Credit: Justin Yeakel
When we think of engineering in nature, we tend to think of beavers — the tree-felling, dam-building rodents whose machinations can shape the landscape by creating lakes and changing the path of rivers. But beavers are far from the only organisms to reshape their environment. A squirrel who inadvertently plants oak trees is also an “ecosystem engineer” — roughly speaking, any organism whose impact on the environment outlasts its own lifetime. The coolest of these biological builders, according to Justin Yeakel, might be the shipworm, which eats through rocks in streams, creating cozy abodes for future invertebrate inhabitants.
Yeakel, an ecologist at the University of California, Merced, and a former Santa Fe Institute Omidyar Fellow is the lead author of a new paper that models the long term impact of ecosystem engineers. Researchers have long considered the role of ecosystem engineers in natural histories, but this study is among the first to quantitatively assess them in an ecological network model.
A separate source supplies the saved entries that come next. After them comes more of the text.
-- ==== Sys2Proof/Machine/Micro.lean ====
section
/-! DEFINITION. The control store (R419 to R423): f32 arithmetic of the sequencers, the fields of a micro-word, which words MCODE_LOAD
accepts, the micro-ops, and the items of the sequencers that do not traverse. -/
namespace Sys2Proof.Machine

/-! ### Arithmetic -/

/-- Whether two f32 values compare so (R420): never for a NaN. -/
def fpRel (p : Int → Bool) (a b : W32) : Bool :=
  let x := fromF32 a
  let y := fromF32 b
  !x.isNan && !y.isNan && p (cmpVal x y)

/-- a ≤ b. -/
def fpLe (a b : W32) : Bool := fpRel (fun c => c ≤ 0) a b
/-- a < b. -/
def fpLt (a b : W32) : Bool := fpRel (fun c => c < 0) a b
/-- a = b. -/
def fpEq (a b : W32) : Bool := fpRel (fun c => c = 0) a b
/-- a − b, rounded to nearest even. -/
def subRne (a b : W32) : W32 := (fpSub 0 a b).1
/-- a × b + c, rounded once. -/
def fmaRne (a b c : W32) : W32 := (fpFma 0 a b c).1
/-- a ÷ b. -/
def divRne (a b : W32) : W32 := (fpDiv 0 a b).1
/-- minimumNumber (R73). -/
def minNum (a b : W32) : W32 := (fpMin a b).1
/-- maximumNumber (R73). -/
def maxNum (a b : W32) : W32 := (fpMax a b).1
/-- An f32 with its sign turned. -/
def negF32 (a : W32) : W32 := a ^^^ 0x80000000

/-! ### Micro-words -/

/-- OP (R419). -/
def mwOp (w : W64) : Nat := (w.extractLsb' 0 5).toNat
/-- D. -/
def mwD (w : W64) : Nat := (w.extractLsb' 5 4).toNat
/-- A. -/
def mwA (w : W64) : Nat := (w.extractLsb' 9 4).toNat
/-- B. -/
def mwB (w : W64) : Nat := (w.extractLsb' 13 4).toNat
/-- C. -/
def mwC (w : W64) : Nat := (w.extractLsb' 17 3).toNat
/-- TGT. -/
def mwTgt (w : W64) : Nat := (w.extractLsb' 20 12).toNat
/-- IMM. -/
def mwImm (w : W64) : W32 := w.extractLsb' 32 32

/-- What a micro-op uses (R421): the kinds that enable it (geometry, rasteriser, traversal, texture), whether it uses D, A, B,
TGT and IMM, and how many values of C it has, 0 when it uses none. -/
structure MicroUse where
  kinds : List Nat
  d     : Bool
  a     : Bool
  b     : Bool
  c     : Nat
  tgt   : Bool
  imm   : Bool
  deriving DecidableEq, Repr

/-- The micro-ops (R421); the traversal form of LDF and LDH takes its address from NB. -/
def microUse (kind : Nat) : Nat → Option MicroUse
  | 0 => some ⟨[0, 1, 2, 3], false, false, false, 0, false, false⟩
  | 1 => some ⟨[0, 1, 2, 3], true, kind ≠ 2, kind ≠ 2, 0, false, true⟩
  | 2 => some ⟨[0, 1, 2, 3], true, kind ≠ 2, kind ≠ 2, 0, false, true⟩
  | 3 => some ⟨[0, 1, 2, 3], true, true, false, 0, false, true⟩
  | 4 => some ⟨[0, 1, 2, 3], true, false, false, 0, false, true⟩
  | 5 => some ⟨[0, 1, 2, 3], true, true, true, 0, false, false⟩
  | 6 => some ⟨[0, 1, 2, 3], true, true, true, 0, false, false⟩
  | 7 => some ⟨[0, 1, 2, 3], true, true, true, 0, false, false⟩
  | 8 => some ⟨[0, 1, 2, 3], true, true, true, 0, false, true⟩
  | 9 => some ⟨[0, 1, 2, 3], false, true, true, 6, false, false⟩
  | 10 => some ⟨[0, 1, 2, 3], true, true, true, 0, false, false⟩
  | 11 => some ⟨[0, 1, 2, 3], true, true, true, 0, false, false⟩
  | 12 => some ⟨[2], true, false, false, 8, false, false⟩
  | 13 => some ⟨[2], false, true, true, 0, false, false⟩
  | 14 => some ⟨[2], false, true, false, 0, false, false⟩
  | 15 => some ⟨[2], true, false, false, 0, false, false⟩
  | 16 => some ⟨[2], false, false, false, 0, false, false⟩
  | 17 => some ⟨[2], false, false, false, 4, false, false⟩
  | 18 => some ⟨[0, 1, 3], false, false, false, 3, false, false⟩
  | 19 => some ⟨[0, 1, 2, 3], false, false, false, 3, true, false⟩
  | 20 => some ⟨[2], false, false, false, 0, true, false⟩
  | 21 => some ⟨[2], false, true, false, 0, false, false⟩
  | 22 => some ⟨[2], false, true, true, 0, false, false⟩
  | 23 => some ⟨[2], false, false, false, 0, false, false⟩
  | 24 => some ⟨[0, 1, 2, 3], true, false, false, 0, false, true⟩
  | 25 => some ⟨[0, 1, 2, 3], true, true, true, 3, false, false⟩
  | 26 => some ⟨[0, 1, 2, 3], true, true, false, 0, false, false⟩
  | 27 => some ⟨[0, 1, 2, 3], false, false, false, 0, false, false⟩
  | _ => none

/-- Whether MCODE_LOAD accepts a word of a kind in an image of `n` words (R423). -/
def microWordOk (kind n : Nat) (w : W64) : Bool :=
  match microUse kind (mwOp w) with
  | none => false
  | some u =>
    u.kinds.contains kind && (u.d || mwD w = 0) && (u.a || mwA w = 0) && (u.b || mwB w = 0) && (if u.c = 0 then mwC w = 0 else mwC w < u.c) &&
      (if u.tgt then mwTgt w < n else mwTgt w = 0) && (u.imm || mwImm w = 0)

/-- The word at a micro-address. What the store holds beyond an image is not said: a free word (log entry 48). -/
def fetchMicro (free : Nat) (image : List W64) (upc : Nat) : W64 := (image[upc]?).getD (Config.free free (66600 + upc))

/-! ### Registers -/

/-- A working register of an item. -/
def wreg (ws : List W32) (k : Nat) : W32 := ws.getD k 0

/-- The value that a micro-op gives its destination from registers alone (R421); none for every other micro-op. -/
def microValue (w : W64) (ws : List W32) : Option W32 :=
  let a := wreg ws (mwA w)
  let b := wreg ws (mwB w)
  let imm := mwImm w
  match mwOp w with
  | 3 => some ((a >>> (imm.toNat % 32)) &&& BitVec.ofNat 32 (2 ^ (imm.toNat / 32 % 32) - 1))
  | 4 => some imm
  | 5 => some (addRne a b)
  | 6 => some (mulRne a b)
  | 7 => some (fmaRne a b (wreg ws (mwD w)))
  | 8 => some (a + b + imm)
  | 10 => some (minNum a b)
  | 11 => some (maxNum a b)
  | 25 => some (match mwC w with | 0 => a &&& b | 1 => a ||| b | _ => a ^^^ b)
  | 26 => some (divRne 0x3F800000 a)
  | _ => none

/-- CMP (R421). Whether its integer order is signed is not said: where that matters F is free (log entry 49). -/
def microCompare (free c : Nat) (a b : W32) : Bool :=
  match c with
  | 0 => fpLt a b
  | 1 => fpLe a b
  | 2 => fpEq a b
  | 3 => !fpEq a b
  | 4 => if a.slt b = a.ult b then a.ult b else Config.freeBool free 66601
  | _ => a = b

/-- Whether BR goes to its target. -/
def microTaken (w : W64) (f : Bool) : Bool :=
  match mwC w with
  | 0 => true
  | 1 => f
  | _ => !f

/-- The address wA:wB. -/
def microAddr (w : W64) (ws : List W32) : W64 := wreg ws (mwA w) ++ wreg ws (mwB w)

/-! ### Items -/

/-- The microcode that a context runs on the sequencers of a kind in place of the standard one (R423). -/
def State.ownMicrocode (s : State) (ctx kind : Nat) : Option (List W64) :=
  (((s.ctxOf ctx).mcode.find? fun m => m.1 = kind).map (·.2)).filter fun image => image ≠ Config.shippedImage kind

/-- A geometry sequencer at work for a partition's ring. Its AGENT is 3 or 6 (R422). -/
def State.ringEng (s : State) (ctx : Nat) : Eng :=
  { ctx := ctx, core := none, agent := if Config.freeBool s.free 66720 then 3 else 6, since := s.free, rel := true, loc := 0, pc := 0, info := 0 }

/-- The state of an item of a sequencer that is not a traversal sequencer (R420): `input` numbers its input record within the step,
and `emits` holds the kinds of the records it has emitted, each with the working registers at that moment. -/
structure Item where
  upc   : Nat
  ws    : List W32
  f     : Bool
  input : Nat
  emits : List (Nat × List W32)

/-- An item at its start (R420). -/
def Item.start (input : Nat) : Item := ⟨0, List.replicate 16 0, false, input, []⟩

/-- How an item ends. -/
inductive ItemEnd where
  | done (i : Item)
  | fault (f : EngFail)
  | limit

/-- One micro-op of such an item (R421), and whether it goes on: not after HALT. What LDREC reads is internal (R431), and free. -/
def Item.step (i : Item) (s : State) (e : Eng) (w : W64) : Except EngFail (State × Item × Bool) :=
  let set (k : Nat) (v : W32) : Item := { i with ws := i.ws.set k v }
  let load (n : Nat) (f : Nat → W32) : Except EngFail (State × Item × Bool) :=
    (s.engRead e (microAddr w i.ws + (mwImm w).setWidth 64) n).map fun x => (x.1, set (mwD w) (f (bytesNat x.2)), true)
  match mwOp w with
  | 1 => load 4 fun x => BitVec.ofNat 32 x
  | 2 => load 2 (elemF32 1)
  | 9 => .ok (s, { i with f := microCompare s.free (mwC w) (wreg i.ws (mwA w)) (wreg i.ws (mwB w)) }, true)
  | 18 => .ok (s, { i with emits := i.emits ++ [(mwC w, i.ws)] }, true)
  | 19 => .ok (s, if microTaken w i.f then { i with upc := mwTgt w } else i, true)
  | 24 => .ok (s, set (mwD w) (Config.freeW32 s.free (4611686018427387904 + 16 * i.input + (mwImm w).toNat % 16)), true)
  | 27 => .ok (s, i, false)
  | _ => .ok (s, (microValue w i.ws).elim i (set (mwD w)), true)

/-- An item run to its end (R420, R422); `fuel` counts its micro-ops. -/
def Item.run (i : Item) (s : State) (e : Eng) (image : List W64) : Nat → State × ItemEnd
  | 0 => (s, .limit)
  | fuel + 1 =>
    match ({ i with upc := (i.upc + 1) % 4096 } : Item).step s e (fetchMicro s.free image i.upc) with
    | .error f => (s, .fault f)
    | .ok (s, i, false) => (s, .done i)
    | .ok (s, i, true) => i.run s e image fuel

end Sys2Proof.Machine
end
“We wanted to understand how food webs and interaction networks were established from a mechanistic perspective,” he says. “To do that, you have to include things like engineering because species influence their environment and there’s this feedback between the environment to the species.”
In particular, the model uses simple rules to show how food webs can be assembled, how species interactions can change over time, and when species go extinct. One striking result: Few ecosystem engineers led to many extinctions and instability while many ecosystem engineers led to stability and few extinctions.
“As you increase the number of engineers, that also increases the redundancy of the engineers and this tends to stabilize the system,” Yeakel says.
So, how do you create an ecological network model? It’s highly abstracted — there are no specific species like beavers or concrete environmental features like rivers. Everything is reduced to interactions: species can eat, need, or make. In this sense, nature becomes a network of interactions. For example, bees eat nectar from flowers; flowers need bees to be pollinated; trees make shade which flowers need.
The researchers gave the model a small number of rules, the main one being: Species have to eat only one thing to survive but they have to obtain all of the things they need. In less abstract terms, even if one flower species goes extinct, bees could survive on nectar from other flowers. But if either bees or trees fail to provide pollination or shade, which flowers need, then the flowers will go extinct.
Using these rules, the models were able to produce ecological networks similar to those in the real world, with a characteristic hourglass shape in species diversity — more diversity at the top and the bottom of the web, less in the middle. To expand the model for future research, Yeakel plans on incorporating evolutionary dynamics so that species can change what they eat and need and make.
Two and a half billion years before humans showed up, cyanobacteria were a planetary-scale engineer that slowly changed the composition of the entire atmosphere by oxygenating it. But unlike our photosynthetic predecessors, “we’re making changes on ecological timescales rather than evolutionary timescales,” Yeakel says. “Is an organism that becomes a planetary-scale engineer doomed to extinction if it changes the environment too quickly?”